You can never be wrong for protecting your child no doubt about it no questions! It’s your baby nobody should put lips on your babies beside mom,dad,& rest of your children

The entitlement kills me! You are not wrong sis!!! YOUR BABY. Period. You shouldn’t have to explain yourself. Good luck ❤️

I have your husband and send them the links, and the videos about OB/GYN’s talking about this. You are in the right.

I hear you and agree with every response. It’s your baby you set your boundaries and stick to them fly season or not they shouldn’t be kissing face lips hands feet. It’s hard but as she is a mother her self you would expect her to get where you’re coming from but I think there’s a generational gap of what used to be accepted back in the day. Just explain again and say you wouldn’t want to make them sick. Something so small for us is harder for a newborn to fight with little to no immune system yet flu season or not. If they don’t wanna be around until they can kiss the baby sounds like easier life for you and their loss. You decided and they should respect that. Good luck and congratulations x

Thank you ladies❤️ it will be honestly easier without them, but I hope they can grow up and respect our boundaries

It’s fairly common for the older generation to find this a bit strange… be patient with them! No doubt we will find what our kids do as parents strange as well and might struggle to see that their way is right

i’ve started discussing kissing with my husband and mom. husband says grandmas should be able to do whatever they want. my mom was understanding and will follow any rule i want, which would probably be to not kiss baby. im sure its going to be a debate, not looking forward to that. its awkward

You are not in the wrong because you dont know what they have

you’re not wrong at all, you’re protecting your child’s health. my baby is 5 months old, & my in laws still don’t kiss him. if they can’t respect your wishes and protect the babies health then they shouldn’t be around.

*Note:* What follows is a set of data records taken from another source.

-- ==== Sys2Proof/Machine/Presence.lean ====
section
/-! DEFINITION. The presence switches (R6 to R12): RAW_SWITCH_CHANGE, PRESENCE_TAKEN. -/

namespace Sys2Proof.Machine

/-- The switch level that a presence stands for. -/
def Presence.level : Presence → Bool
  | .absent => false
  | .present => true

/-- The presence that a switch level stands for. -/
def presenceOf : Bool → Presence
  | false => .absent
  | true => .present

/-- The switch takes a level (R6): a level that differs from presence starts a pending change where none is pending, and
one that agrees with it abandons the pending change. -/
def Switch.take (w : Switch) (level : Bool) (p : Presence) (due : Nat) : Switch :=
  { raw := level, pending := if level = p.level then none else some (w.pending.getD due) }

/-- RAW_SWITCH_CHANGE: the raw presence switch of a slot takes a level (R6). -/
def execRawSwitchChange (i : SlotId) (level : Bool) (s : State) : Host.Outcome State Fault Refusal :=
  .next (s.modSlot i fun x =>
    { x with switch := x.switch.take level x.record.presence (s.now + s.settings.presenceGuard) })

/-- The seat of a RESERVED slot ends by presence (R177): IDLE, with the closed-seat slot where SEAT_DONE has not come. -/
def State.seatTaken (s : State) (i : SlotId) : State :=
  match s.handler.transfer with
  | .seat j _ done =>
    if j = i then
      let s1 := s.moveTransfer .idle none .seated
      { s1 with handler := { s1.handler with closedSeat := if done then none else some i } }
    else s
  | _ => s

/-- Presence taken as PRESENT (R8), presence already written. -/
def State.presenceGained (s : State) (i : SlotId) : State :=
  match (s.record i).life with
  | .empty => (s.enterFresh i .seated .seated).considerAutostart i
  | .reserved => ((s.enterFresh i .seated .seated).considerAutostart i).seatTaken i
  | .unloading | .seated | .active | .parking | .dispatch | .held | .faulted => s

/-- The Power Sequencer's part of a presence loss during a run (R10). -/
def State.cutPower (s : State) (i : SlotId) : State :=
  match (s.record i).powerPhase with
  | some .spinup | some .on => s.powerOff i
  | some .queued => s.leaveAdmission i
  | some .off | none => s

/-- The loss of an offered pick's drive, taken as the handler's TAKEN (R12, R173). -/
def State.pickPulled (s : State) (i : SlotId) : State :=
  let s1 := (s.leaveDispatch i).enter i .unloading .pulled
  match s1.handler.transfer with
  | .pick .offered j l t =>
    if j = i then
      s1.moveTransfer (.pick .carrying i l t) (some (s1.now + s1.settings.carryTime * 1000)) .pulled
    else s1
  | _ => s1

/-- Presence taken as ABSENT (R10 to R12), presence already written. -/
def State.presenceLost (s : State) (i : SlotId) : State :=
  match (s.record i).life with
  | .active | .parking => (s.cutPower i).enterFresh i .empty .pulled
  | .seated | .held | .faulted => s.enterFresh i .empty .pulled
  | .dispatch => if s.isOffered i then s.pickPulled i else (s.leaveDispatch i).enterFresh i .empty .pulled
  | .unloading | .empty | .reserved => s

/-- PRESENCE_TAKEN: the guard of the slot's pending change runs out (R6): presence takes the raw level. -/
def execPresenceTaken (i : SlotId) (s : State) : Host.Outcome State Fault Refusal :=
  let w := (s.slot i).switch
  match w.pending with
  | some d =>
    let s1 := (s.reach d).modSlot i fun x =>
      { x with switch := { x.switch with pending := none }, record := { x.record with presence := presenceOf w.raw } }
    .next (if w.raw then s1.presenceGained i else s1.presenceLost i).finish
  | none => .next s

end Sys2Proof.Machine
end

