/-- R39, R40, R84, R106, R127, R130: while no capture is armed the ready line only takes its level; while one is, a fall
from the level found at power-on is noted, and the first rise is the capture: the reservation drops to the running
amount, SPIN takes the larger value (at most 60000 ms, log 34), the phase becomes ON, and the ready guard and the poll
clock start. The run goes on from there. After an INITIAL spin-up IDENTIFY is handed over where the link is OK, into the
reserved place (R81), and step 0 comes up and is judged where it is LOST (its cycle number and count 0, the model's
choice, log 17). A cycle's spin-up begins its on time. The closing one passes its CYCLE step, and the next step comes up
and is judged, or the plan ends and the slot parks: waiting for PARK with its link OK, else with its rails off. -/
def Obligations.ReadyLineIsCaptured : Prop :=
  ∀ (s : State) (i : SlotId) (level : Bool),
    let levelled := s.slotsWith i { s.slot i with ready := level }
    ((s.power i).spinup = none ∨ (s.slot i).ready = level →
      exec (.readyLineChange i level) s = .next { s with slots := levelled }) ∧
    (∀ c, (s.power i).spinup = some c → (s.slot i).ready = true →
      exec (.readyLineChange i false) s = .next
        { s with
          slots := s.slotsWith i
            { s.slot i with
              ready := false, power := { s.power i with spinup := some { c with fallNoted := true } } } }) ∧
    (∀ c, s.Sound → (s.power i).spinup = some c → (s.slot i).ready = false →
      ∃ t, exec (.readyLineChange i true) s = .next t ∧ (t.slot i).ready = true ∧
        ∀ t0, (s.record i).powerOnAt = some t0 →
          (t.record i).metrics.spin = some (max ((s.record i).metrics.spin.getD 0) (min 60000 (s.now - t0)))) ∧
    ∀ c a t0, s.Sound → (s.power i).spinup = some c → (s.slot i).ready = false → (s.power i).amounts = some a →
      (s.record i).powerOnAt = some t0 →
      let x := (s.slot i).capturedNow a.running s.now t0 s.settings.readyGuard
      let captured := fun y : Slot => ({ s with slots := s.slotsWith i y, admissionDue := true } : State)
      (c.kind = .initial → (s.record i).link = .ok →
        ∃ t, exec (.readyLineChange i true) s = .next t ∧ t.record i = x.record ∧ t.power i = x.power ∧
          t.run i = { x.run with stage := .identify, outstanding := some .identify } ∧
          (t.slotBus i).poll = .running s.now ∧
          (OneReserved x.bus.queue → (t.slotBus i).queue = handedOver x.bus.queue .identify ∧
            ∀ w, s.slotWindow i = some w → t.slotWindow i = some (w.displaced x.bus.queue))) ∧
      (c.kind = .initial → (s.record i).link = .lost → (s.record i).position = none →
        ∃ t, exec (.readyLineChange i true) s = .next t ∧ (captured (x.between 0 0 0)).StepJudged i (t.slot i)) ∧
      ∀ p, c.kind = .cycle → (s.record i).position = some p →
        (p.cycleNumber ≤ p.cycleCount →
          exec (.readyLineChange i true) s = .next (State.finish (captured
            { x with
              record := { x.record with
                position := some
                  { p with phase := .cycleOn, timer := .running (s.now + (s.slotStep i).onTime * 1000) } } }))) ∧
        (p.cycleCount < p.cycleNumber → (s.slotStep i).kind = .cycle →
          let outcomes := (s.record i).outcomes ++ [{ index := p.index, outcome := .passed }]
          let passed : Slot := { x with record := { x.record with outcomes } }
          ∃ t, exec (.readyLineChange i true) s = .next t ∧
            (p.index + 1 < (s.slotHead i).stepCount →
              (captured (passed.between (p.index + 1) p.cycleNumber p.cycleCount)).StepJudged i (t.slot i)) ∧
            ((s.slotHead i).stepCount ≤ p.index + 1 →
              (t.record i).outcomes = outcomes ∧ (t.record i).grade ≠ none ∧
              ((s.record i).link = .ok →
                (t.record i).life = .parking ∧ (t.run i).stage = .parkWait ∧ t.power i = x.power ∧
                  (t.record i).reserved = a.running ∧ (t.record i).powerPhase = some .on) ∧
              ((s.record i).link = .lost →
                (t.record i).life ≠ .active ∧ (t.power i).rails = false ∧ (t.record i).reserved = 0)))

You’re not wrong. Multiple nurses and doctors have told us this is THE WORST year they’ve ever seen for RSV and flu in infants. You can show those family members the facts, the cost of a two to three week hospital stay, and testimonies of people whose babies have died. It’s not worth the risk… I know my own father is going to fuss about this rule, but I’m not having it.

You are definitely not in the wrong I got a lot of push back on this from my MIL so I then sent her videos of babies with RSV and said that if she wishes her grand daughter to end up very poorly and potentially in hospital all because she feels that she must kiss the baby then she should be happy with having not contact with us

Definitely not wrong. I’m requesting that anyone wanting to hold baby wear a mask and be up to date on vaccines. It’s their choice.

Your baby, your rules. If they don’t like it, constantly complain or can’t respect your wishes then they shouldn’t come around.